3. Fenomena Desentralisasi Korupsi
            Pada bab-bab terdahulu sudah beberapa kali disinggung bahwa korupsi adalah penyakit utama Indonesia yang jika dibiarkan akan mengancam martabat kemanusiaan warganya, sekaligus bisa berpotensi menggoyahkan eksistensi Indonesia. ICW, KPPOD, dan berbagai lembaga independen pemantau korupsi menyatakan bahwa salahsatu simpu utama korupsi dewasa ini (dalam era otonomi daerah) adalah otoritas daerah (Pemdadan DPRD). Kekuasaan dan uang memang selalu menggoda. Dahulu, tingkat korupsi di daerah lebih kecil daripada pusat, tetapi ini bukan karena aparat daerah lebih jujur dan berdedikasi, melainkan karena dana yang dikorupsi jauh lebih sedikit. Kini setelah otonomi daerah menggelontorkan sebagian uang Negara kedompet daerah, maka tiap  daerah berlomba dalam korupsi.  Bisa dikatakan tidak ada daerah yang benar-benar bebas korupsi.
            Tak lama setelah pemberlakuan otonomi daerah ditahun 2001, mulai tahun 2002 sudah terbongkar rentetan korupsi di daerah. Kasus Berdasarkan rekapitulasi data seluruh KejaksaanTinggi (Bank Dunia) hingga September 2006, terdapat 265 kasus korupsi DPRD yang menjadikan 967 orang anggota DPRD sebagai terdakwa. Dalam periode yang sama, telah dikeluarkan izin pemeriksaan terhadap 327 anggota DPRD Provinsi dan 735 orang anggota DPRD Kabupaten/Kota. Kasus-kasus yang tidak terungkap diyakini masih jauh lebih banyak lagi sehingga nilai kerugian Negara ditaksir mencapai triliunan rupiah.

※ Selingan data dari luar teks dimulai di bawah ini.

theorem State.detachHost_lock {lo : Nat} (s : State)
    (h : lo ≤ (s.only .boot).boot.lockLevel) : lo ≤ ((State.detachHost s).only .boot).boot.lockLevel := by
  simp (maxDischargeDepth := 40) (contextual := true) only [BootSt.putHeader_lock, BootSt.trialBoot_lock, State.detachHost, ↓onBoot_lock,
    ↓State.emit_same (show Part.boot ∉ [.net, .log, .out] by decide),
    ↓State.hostFaults_same (show Part.boot ∉ [.od, .head, .streams, .codec, .xfer, .comp, .link, .net, .log, .out] by decide),
    ↓State.dropMoving_same (show Part.boot ∉ [.od, .comp, .out] by decide),
    ↓State.dropHostCopies_same (show Part.boot ∉ [.xfer, .dict] by decide), ↓lock_ite, ↓lock_iteFst, ↓lock_iteSnd,
    lock_foldl, only_foldl, only_foldlFst, h, ite_self, implies_true, id_eq]

theorem State.loadValue_lock {lo : Nat} (s : State) (k : Nat) (data : List Byte)
    (h : lo ≤ (s.only .boot).boot.lockLevel) : lo ≤ ((State.loadValue s k data).only .boot).boot.lockLevel := by
  simp (maxDischargeDepth := 40) (contextual := true) only [BootSt.putHeader_lock, BootSt.trialBoot_lock, State.loadValue, ↓State.writeEffect_lock, ↓lock_ite,
    ↓lock_iteFst, ↓lock_iteSnd, h, ite_self, implies_true, id_eq]

theorem State.loadConfig_lock {lo : Nat} (s : State) (e : Epoch)
    (h : lo ≤ (s.only .boot).boot.lockLevel) : lo ≤ ((State.loadConfig s e).only .boot).boot.lockLevel := by
  simp (maxDischargeDepth := 40) (contextual := true) only [BootSt.putHeader_lock, BootSt.trialBoot_lock, State.loadConfig,
    ↓State.onRed_same (show Part.boot ∉ [.red] by decide), ↓State.loadValue_lock, ↓lock_ite, ↓lock_iteFst,
    ↓lock_iteSnd, lock_foldl, only_foldl, only_foldlFst, h, ite_self, implies_true, id_eq]

theorem State.applyJournal_lock {lo : Nat} (s : State) (z1 : List (Nat × Nat × List Byte))
    (h : lo ≤ (s.only .boot).boot.lockLevel) : lo ≤ ((State.applyJournal s z1).only .boot).boot.lockLevel := by
  induction z1 generalizing s with
  | nil => simp only [State.applyJournal, h]
  | cons z zs ih =>
    simp (maxDischargeDepth := 40) (contextual := true) only [BootSt.putHeader_lock, BootSt.trialBoot_lock, State.applyJournal,
      ↓State.onRed_same (show Part.boot ∉ [.red] by decide), ↓State.incr_same (show Part.boot ∉ [.od] by decide),
      ↓State.emit_same (show Part.boot ∉ [.net, .log, .out] by decide), ↓State.refuseEpoch_lock,
      ↓State.applyWrite_lock, ↓lock_ite, ↓lock_iteFst, ↓lock_iteSnd, h, ih, ite_self]

theorem State.ackJournal_lock {lo : Nat} (s : State)
    (h : lo ≤ (s.only .boot).boot.lockLevel) : lo ≤ ((State.ackJournal s).only .boot).boot.lockLevel := by
  simp (maxDischargeDepth := 40) (contextual := true) only [BootSt.putHeader_lock, BootSt.trialBoot_lock, State.ackJournal,
    ↓State.sendFrame_same (show Part.boot ∉ [.od, .link, .out] by decide), ↓State.committed_lock, h, ite_self,
    implies_true, id_eq]

theorem State.edgeJournal_lock {lo : Nat} (s : State)
    (h : lo ≤ (s.only .boot).boot.lockLevel) : lo ≤ ((State.edgeJournal s).only .boot).boot.lockLevel := by
  simp (maxDischargeDepth := 40) (contextual := true) only [BootSt.putHeader_lock, BootSt.trialBoot_lock, State.edgeJournal, ↓State.committed_lock,
    ↓State.loadConfig_lock, ↓State.applyJournal_lock, ↓State.ackJournal_lock, ↓lock_ite, ↓lock_iteFst, ↓lock_iteSnd,
    h, ite_self, implies_true, id_eq]
  all_goals repeat' split <;> try simp (maxDischargeDepth := 40) (contextual := true) only [BootSt.putHeader_lock, BootSt.trialBoot_lock, ↓State.committed_lock,
    ↓State.loadConfig_lock, ↓State.applyJournal_lock, ↓State.ackJournal_lock, ↓lock_ite, ↓lock_iteFst, ↓lock_iteSnd,
    h, ite_self, implies_true, id_eq]
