-- ==== Sys2Proof/Tests/Slice0.lean ====
section
/-! SUPPORT. Tests of the model on fixed states: for every statement with hypotheses a state and operands that meet them, clause by
clause; an ill-formed command for every check of WellFormed; and single steps whose results the spec gives. -/
set_option Elab.async false
namespace Sys2Proof.Tests
open Sys2Proof Sys2Proof.Machine

/-! ### Witnesses: the tick and the time base -/

/-- A device that runs: started, its rails good, operational. -/
def dev : State :=
  { boot := { on := true, state := 2 }, power := { coreEn := true, sramEn := true, railsOk := true }, net := { nmt := .operational } }

/-- The device with TICK_IN locked, a 240 µs tick and an edge accepted at 0. -/
def devTick : State :=
  { dev with tick := { started := true, source := .tickIn, state := .locked, period := 240000, lastEdge := some 0, lastIn := some 0 } }

/-- The device in holdover since 5. -/
def devHold : State := { dev with tick := { devTick.tick with state := .holdover, holdoverAt := 5 } }

/-- The device in a switch-over. -/
def devSwitch : State :=
  { dev with tick := { devTick.tick with switch := some { goal := .ptpDerived, period := 10, pl := 10, qualAt := 0, was := .locked, fromQualification := false } } }

theorem witness_accepted_edge_takes_next_tick :
    (devTick.powered ∧ devTick.ticking ∧ devTick.alone ∧ devTick.cfg 0x230208 = 0 ∧ devTick.tick.switch = none ∧
      devTick.glitchLimit ≤ max devTick.now 238800 - 0 ∧
      (((max devTick.now 238800 : Nat) : Int) - (0 + devTick.tick.period : Nat)).natAbs ≤ tolerance devTick.tick.period) ∧
    (dev.powered ∧ dev.ticking ∧ dev.alone ∧ dev.tick.ownEdges .internal ∧ dev.tick.internalEdge ≤ max dev.now 0) ∧
    (let s := { dev with tick := { source := .ptpDerived } };
      s.powered ∧ s.ticking ∧ s.alone ∧ s.tick.ownEdges .ptpDerived ∧ s.tick.ptpEdge ≤ (s.advance 1000000000).time.dev) ∧
    (let s := { dev with tick := { devTick.tick with genNext := some 7 } };
      s.powered ∧ s.ticking ∧ s.alone ∧ s.tick.switch = none ∧ (7 : Nat) ≤ max s.now 7) ∧
    (let s := { dev with tick := { source := .tickIn } };
      s.powered ∧ s.ticking ∧ s.alone ∧ s.tick.state = .acquire ∧ s.tick.acquireAt + s.cfg 0x230207 * msec ≤ max s.now (s.cfg 0x230207 * msec)) := by
  decide +kernel

theorem witness_tick_source_lost :
    (devTick.powered ∧ devTick.tick.source = .tickIn ∧ devTick.tick.state = .locked ∧ devTick.tick.switch = none ∧
      2 * 0 + 3 * devTick.tick.period ≤ 2 * max devTick.now 360000) ∧
    (devHold.powered ∧ devHold.tick.state = .holdover ∧ devHold.tick.switch = none ∧
      devHold.tick.holdoverAt + devHold.cfg 0x230206 * second ≤ max devHold.now (5 + devHold.cfg 0x230206 * second)) ∧
    (devSwitch.powered ∧ devSwitch.tick.lastEdge = some 0 ∧ devSwitch.tick.switch.isSome ∧ 2 * 0 + 3 * 10 ≤ 2 * max devSwitch.now 15) ∧
    (devTick.powered ∧ devTick.working ∧ devTick.tick.started ∧ devTick.tick.passed = 0 ∧ devTick.tick.source ≠ .internal ∧
      0 + devTick.tick.period + tolerance devTick.tick.period ≤ max devTick.now 241200) := by
  decide +kernel

theorem witness_tick_requests :
    (dev.coreOn ∧ dev.mayWrite 0 .firmware 0x230201 2 ∧ dev.tick.started = false) ∧
    (devTick.coreOn ∧ devTick.mayWrite 0 .can 0x230201 0 ∧ devTick.tick.started) ∧
    (dev.coreOn ∧ dev.mayWrite 0 .firmware 0x230204 240000 ∧ devTick.mayWrite 0 .can 0x230204 240000) := by
  decide +kernel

            Otoritas Daerah (Pemdadan DPRD) sudah merupakan simpul utama korupsi dan godaan bagi pejabat daerah memang sangat besar, bahkan acap kali lebih besar daripada yang dihadapi para petinggi BUMN. Mereka pula yang selama ini paling banyak menerima hadiah, kenang-kenangan atau apa pun namanya yang pada dasarnya merupakan gratifikasi yang tentunya tidak bebas pamrih.
            Memang, patut diduga bahwa gratifikasi yang telah dikembalikan itu hanya sebagian kecil dari semua yang benar-benar diterima oleh berbagai pihak. Namun beberapa presentase yang dikembalikan sulit dipastikan, maka kita punya alasan untuk berasumsi bahwa semua gratifikasi yang telah ada adalah yang telah dikembalikan itu atau, kalau pun hanya sebagian, presentase penyerahannya dari setiap institusi penerima adalah sama (tentunya asumsi ini akan gugur kalau kita punya data akurat tentang total penerimaan gratifikasi, atau beberapa persendarinya yang dikembalikan kepada Negara).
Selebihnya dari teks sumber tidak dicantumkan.